They Can Take It, But Not Dish It Out: Toughness and Magic 2014 (Part Two)
4. From the Window to the Wall
Last week, I presented these ideas:
–Magic history is biased towards creatures with greater toughness than power (1,183 with power > toughness, and 1,587 with toughness > power, for a ratio of .745).
-New World Order has put the focus of MtG on the combat step, and good attacks can’t happen when your guys just bounce off each other, so I expected that ratio to be trending closer to one. This was true in sets like Alara Reborn and Modern Masters.
-But in recent sets, such as Gatecrash and Dragon’s Maze, the ratio has been less than the historical .745. This is taken the furthest in Magic 2014, where there are 16 power > toughness creatures and 27 toughness > power dudes, for a ratio of .593. (This analysis doesn’t take into account the cards’ rarity, or “as-fan” in R&D lingo.)
“I’d say it’s a little … underpowered.”
Now I want to explore how having more “tough” creatures affects the Limited format, and consider the implications for set design and cube design.
5. The Walls Are Closing In On Me
As Gatecrash shows, the set’s power to toughness ratio alone cannot predict how a format’s combat step will feel: that set had a low ratio, and yet it was a very fast format. However, my playgroup’s observations about M14 Limited all fall into place when you consider its own ratio of .593:
“How now, purple cow?”
-One of our more casual players said: “In M14 it just feels like every game results in a bunch of Giant Spiders and Pillarfield Oxen staring each other down, until somebody finally draws their 4/4.” This kind of design results in board states that are superficially complicated, but where there are no good attacks — a metaphor for how Magic can be a frustrating game, and a recipe for low player turnout. M14 has not sold well.
-The same casual-competitive player has echoed Ben Stark et al. in praising Regathan Firecat, and its ability to force trades with its 4 power and 1 toughness must be why. (In his excellent piece on SCG, Sam Black identifies the vanilla 4/1 as an archetype unto itself!)
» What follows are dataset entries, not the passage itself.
/-- Opens a cursor on a result with two matches or more (R459). -/
def openCursor (k : Seeker) (key banks : Nat) (dw casc : Bool) (f : Found) (s : State) : State × Except Refused Found :=
  if f.count < 2 || !seekerThere s k then (s, .ok f)
  else
    match freeCursor s with
    | none => let (s, r) := busyEstimate 5 s; (s, .error r)
    | some n =>
      let c : Cursor := { num := n, owner := k.route, key := key, banks := banks, dw := dw, casc := casc, care := f.care, pos := f.pos,
                          idx := 4096 * f.bank + f.idx, opened := s.assoc.writeN, frame := s.assoc.frame,
                          covered := coveredSet s, count := f.count, at_ := s.now }
      (cursorPut c s, .ok { f with cur := n, more := true })

/-- What a step returned: the cursor moves on, or closes with the last match (R460). -/
def stepCursor (c : Cursor) (f : Found) (more : Bool) (s : State) : State × Found :=
  let f := { f with count := c.count, cur := c.num, more := f.hit && more }
  if f.hit && more then (cursorPut { c with care := f.care, pos := f.pos, idx := 4096 * f.bank + f.idx, at_ := s.now } s, f)
  else (cursorDrop c.num s, f)

/-- R461: a cursor that a write, or a change of the covered set, has made stale. -/
def cursorStale (s : State) (c : Cursor) : Bool :=
  writtenSince s c.banks c.opened || (c.casc && c.covered != coveredSet s)

/-! ## Searching here (R450–R456, R460) -/

/-- A local search, with the cursor it opens. -/
def localSearch (k : Seeker) (key banks : Nat) (dw open_ casc : Bool) (s : State) : State × Except Refused Found :=
  let (s, e, n) := searchArray key banks none s
  let (s, f) := match e with
    | some e => (s, foundOf s.assoc.straps n e)
    | none => (s.tick, notFound 0 s.free)
  if open_ then openCursor k key banks dw casc f s else (s, .ok f)

/-- A local step. -/
def localStep (c : Cursor) (s : State) : State × Found :=
  let (s, e, n) := searchArray c.key c.banks (some (c.care, c.idx)) s
  match e with
  | some e => stepCursor c (foundOf s.assoc.straps n e) (2 ≤ n) s
  | none => stepCursor c (notFound 0 s.free) false s.tick

/-- A search once its checks have passed (R470, R477): here, or through a frame of the cascade. -/
def runSearch (k : Seeker) (key banks : Nat) (dw casc open_ : Bool) (s : State) : State :=
  let s := s.incReg .ASSOC_SEARCHES
  if casc && 1 < cascN s && isCovered s then
    let q : CascReq := { route := k.route, id := k.id, key := key, banks := banks, dw := dw, cursor := none, open_ := open_, verb := k.verb,
                         started := false }
    let s := { s with assoc := { s.assoc with reqs := s.assoc.reqs ++ [q] } }
    if k.verb == "" then s else setBusy k.route k.verb s
  else
    let code := if casc && 1 < cascN s then 210 else 0
    match localSearch k key banks dw open_ casc s with
    | (s, .error r) => refuseSeeker false k r s
    | (s, .ok f) => tellFound k code f s

def stale208 : Refused := ⟨208, [], []⟩

/-- A step of a cursor that a route holds (R460, R461, R467, R475). The policy banks are for the verbs at OWNER alone. -/
def runStep (k : Seeker) (roles : Nat) (n : Nat) (s : State) : State :=
  match (cursorGet s n).filter fun c => c.owner == k.route with
  | none => refuseSeeker false k absent205 s
  | some c =>
    if (maskBanks c.banks).any fun b => if b < 4 then k.verb == "" || s.level k.route != 2 else !bankRole s roles b false then
      refuseSeeker false k denied206 s
    else if cursorStale s c then refuseSeeker false k stale208 (cursorDrop n s)
    else
      let s := s.incReg .ASSOC_SEARCHES
      if c.casc && 1 < cascN s && isCovered s then
        let q : CascReq := { route := k.route, id := k.id, key := c.key, banks := c.banks, dw := c.dw, cursor := some n, open_ := false,
                             verb := k.verb, started := false }
        let s := { s with assoc := { s.assoc with reqs := s.assoc.reqs ++ [q] } }
        if k.verb == "" then s else setBusy k.route k.verb s
      else
        let (s, f) := localStep c s
        tellFound k (if c.casc && 1 < cascN s then 210 else 0) f s

/-- Closes a cursor of a route (R461); it says whether there was one. -/
def closeCursor (r : Route) (n : Nat) (s : State) : State × Bool :=
  match (cursorGet s n).filter fun c => c.owner == r with
  | none => (s, false)
  | some _ => (cursorDrop n s, true)

/-! ## Writing (R462, R464, R465) -/

/-- The checks of a table write, in their order: roles, arguments, power, the active policy bank, reserved bits. -/
def writeCheck (s : State) (roles bank idx word : Nat) (dw inv owner : Bool) (wordAt : Nat) : Option Refused :=
  if (bank < 4 && !owner) || (4 ≤ bank && !bankRole s roles bank true) then some denied206
  else if 15 < bank then some (argRefused 103 "bank" 2)
  else if 4095 < idx then some (argRefused 102 "idx" 4)
  else if dwPair s bank && bank % 2 == 1 then some (argRefused 102 "bank" 2)
  else if dwPair s bank != dw then some (argRefused 102 "dw" 1)
  else if !bankOn s bank || (dw && !bankOn s (bank + 1)) then some (bankRefused 205 bank)
  else if activePolicy s bank then some (bankRefused 204 bank)
  else if bank < 4 && !inv && word / 2 ^ 53 != 0 then some (argRefused 102 "word" wordAt)
  else none

/-- A table write: an entry of a policy bank goes to namespace 0 before its reply (R465). -/
def tableWrite (roles bank idx value mask word : Nat) (dw inv owner : Bool) (wordAt : Nat) (s : State) : State × Option Refused :=
  match writeCheck s roles bank idx word dw inv owner wordAt with
  | some r => (s, some r)
  | none =>
    if bank < 4 then
      match ns0Record s with
      | (s, some r) => (s, some r)
      | (s, none) => (putEntry bank idx value mask word inv s, none)
    else (putEntry bank idx value mask word inv s, none)

/-! ## ASSOC and CASC verbs (R468, R513) -/

def assocSearchModes : List Mode := m4to9
def assocWriteModes : List Mode := m4to7and9

def vAssoc (name : String) (level : Nat) (args : List ArgSpec) : Verb :=
  { name := name, modes := assocSearchModes, level := level, changes := false, loop := false, args := args }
-Though M14 isn’t all that rich in bombs (compared to, say, Scars of Mirrodin), the games end up going long enough that the bombs will always make an appearance. This kind of design invalidates not only the play decisions, of which there are few, but the drafting decisions too. Just take the bomb.
“Someone set us up …”
-Another way to break through these board stalls is to play auras. (I hate enchantments — they’re the least-interactive card type — and the rise of Standard Hexproof and the branding of Theros as an enchantment block both vex me). Buffing auras (and “all-upside mechanics” like Soulbond) are especially problematic in that they make WotC reluctant to print removal. Sadly, M14 validates this parsimony, as it has an absurd amount of all-purpose removal — making “bad” auras like Illusionary Armor a necessary gamble, but one that rarely pays off.
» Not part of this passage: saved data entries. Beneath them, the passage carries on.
-- ==== Sys2Proof/Machine/Calib.lean ====
section
/-! DEFINITION. Write units: their checks in order, the commit to MTP, what each does when it is accepted; the trims, the sets and
the scaling table (R153–R156, R166, R178, R186–R195). -/

namespace Sys2Proof.Machine

/-- How a write unit ends: a status code and its fields. -/
abbrev Verdict := Nat × List (String × Val)

/-- The name of a field without its block (R514). -/
def Param.short (p : Param) : String := String.ofList ((p.info.name.toList.dropWhile (· != '.')).drop 1)

/-! ## Commits -/

/-- The image of the configuration in force (R153, R154). -/
def Loop.image (l : Loop) : List Cell := l.regs.filter (·.p.isMtp)

/-- One attempt to commit an image to a bank; what fails its verification is not valid there (R154). -/
def writeBank (n seq : Nat) (image : List Cell) (saved : Option SavedSet) (l : Loop) : Loop × Bool :=
  let b := l.bank n
  let l := l.setReg .ISL_MTP_COMMITS (sat 32 (l.reg .ISL_MTP_COMMITS + 1))
  if b.works then (l.setBank n { b with valid := true, seq := seq, image := image, saved := saved }, true)
  else (l.setBank n { b with valid := false, seq := seq, image := image, saved := saved }, false)

def byVal : By → Val
  | .hart => .c 1 "hart"
  | .bridge => .c 2 "bridge"

/-- An accepted unit takes effect (R155): the change counter, which wraps at its 16 bits (log entry 109), the
configuration-changed bits and EV 0x388. -/
def acceptUnit (by_ : By) (new : Loop) (s : State) : State :=
  let cc := (s.loop.reg .ISL_CC + 1) % 65536
  let l := { new.setReg .ISL_CC cc with hart := { new.hart with changed := 3 } }
  ldRaise 0x388 [("by", byVal by_), ("cc", .n cc)] (s.setLoop l)

/-- Commits a changed configuration (R154, R155): into the bank without the newer image, once more in the other. Exhausted or
failed, the configuration in force stays, and the count of attempts rises (log entry 24). -/
def commitUnit (by_ : By) (new : Loop) (s : State) : State × Option Verdict :=
  let old := s.loop
  if 100000 ≤ old.reg .ISL_MTP_COMMITS then (s, some (209, []))
  else
    let first := nextBank old
    let seq := ((newerBank old).elim 0 fun n => (old.bank n).seq + 1) % 2 ^ 32
    let image := new.image
    let (l1, ok1) := writeBank first seq image new.saved old
    let (l2, ok2) := if ok1 then (l1, true) else writeBank (1 - first) seq image new.saved l1
    let n := l2.reg .ISL_MTP_COMMITS
    let worn := fun (s : State) =>
      if 100000 ≤ n && old.reg .ISL_MTP_COMMITS < 100000 then ldRaise 0x38A [] s else s
    if !ok2 then (worn (ldRaise 0x389 [("bank", .n (1 - first))] (s.setLoop l2)), some (300, []))
    else
      let l := { new with bankA := l2.bankA, bankB := l2.bankB }.setReg .ISL_MTP_COMMITS n
      (worn (acceptUnit by_ { l with causes := clearBit l.causes 2 } s), none)

/-! ## Checks of a unit that writes fields -/

def Loop.after (l : Loop) (set : List Staged) (p : Param) : Nat :=
  (set.reverse.find? fun w => w.p == p).elim (l.reg p) (·.v)

def Loop.writes (set : List Staged) (p : Param) : Bool := set.any (·.p == p)

/-- Whether a value lies in the range of its field (R158, R159, R169, R178, R198, R211). -/
def fieldInRange (w : Staged) : Bool :=
  let i := w.p.info
  let wide := i.rmin ≤ w.v && w.v ≤ i.rmax && w.v < 2 ^ (i.hi - i.lo + 1)
  match w.p with
  | .ISL_FIX_UA => w.v == 0 || (3550 ≤ w.v && w.v ≤ 21500)
  | .FE_EXC_FREQ | .FE_RATE => w.v ≤ 5
  | .FE_FILT => w.v ≤ 2
  | .FE_AUX_MODE => w.v ≤ 2
  | .HART_BURST_CMD => w.v ∈ [1, 2, 3, 9, 48, 128]
  | .CAL_NOM_SPAN | .CAL_STAB_LIM => w.v < 2 ^ 32 && F.isFinite w.v && F.lt 0 w.v
  | .CAL_SC_GAIN | .CAL_SC_OFS => w.v < 2 ^ 32 && F.isFinite w.v
  | .HART_TAG => w.v < (if w.i == 1 then 2 ^ 16 else 2 ^ 32)
  | _ => wide

/-- Whether LOOP_WP refuses a unit (R156). -/
def wpRefuses : UnitOp → Bool
  | .fields set => set.any fun w => w.p.isMtp || (w.p == .ISL_FIX_UA && w.v != 0)
  | _ => true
-The dearth of removal was quite fatal to Avacyn Restored and Magic 2012. M14 has the opposite problem. The overabundance of removal makes M14 play more like Scars of Mirrodin block, NWO’s other notable failure, and not Innistrad, Magic 2013, or Rise of the Eldrazi, its biggest successes. Stocking a set with both removal and powerful creatures is the New-World-Order way of creating a tense and dynamic game. (For an alternative, imagine Rise with all the Artisan of Kozilek and Ulamog’s Crusher, but no Guard Duty or Narcolepsy — that’s AVR or M12. Now imagine it with Guard Duty and Narcolepsy, but no efficient beaters — that’s M14.)
“I can’t wait for Doom Blade to be reprinted.”
-The dude-versus-removal tension lets NWO sets achieve strategic richness without overdoing on-board complexity. In fact, the “success” of recent formats is highly correlated with the amount of high-quality removal they offer. Jason Waddell has applied this idea to his Cube, lowering the concentration of sweepers and increasing that of spot removal. I believe M14’s principal design error was taking this idea too far, and forgetting to balance it with enough cards like Garruk’s Companion or Stormfront Pegasus.
“After blockers, before damage …”
-The lack of activated abilities on creatures (like Gideon’s Lawkeeper) makes it hard to fight through stalls without the benefit of a removal spell, a bomb, or an aura.
“How I learned to stop worrying …”
-So, in M14 — how to find your removal spells, bombs and auras? Draw cards — you have all the time in the world. Opportunity is a strong card in a vacuum, but in a set like M12 it wouldn’t have been that great. Yet here, it’s the best draft uncommon in the set by an enormous margin. Blue is often going to be very good in such formats, in the same way that it’s been the best color across Magic history — not because the creatures suck, but because the combat step is not as important as it ought to be. Cube designers, take note: though I’m a proponent of flattening the power curve for individual cards, it’s much more important to flatten the power curve of archetypes.
“Not the most self-descriptive card.”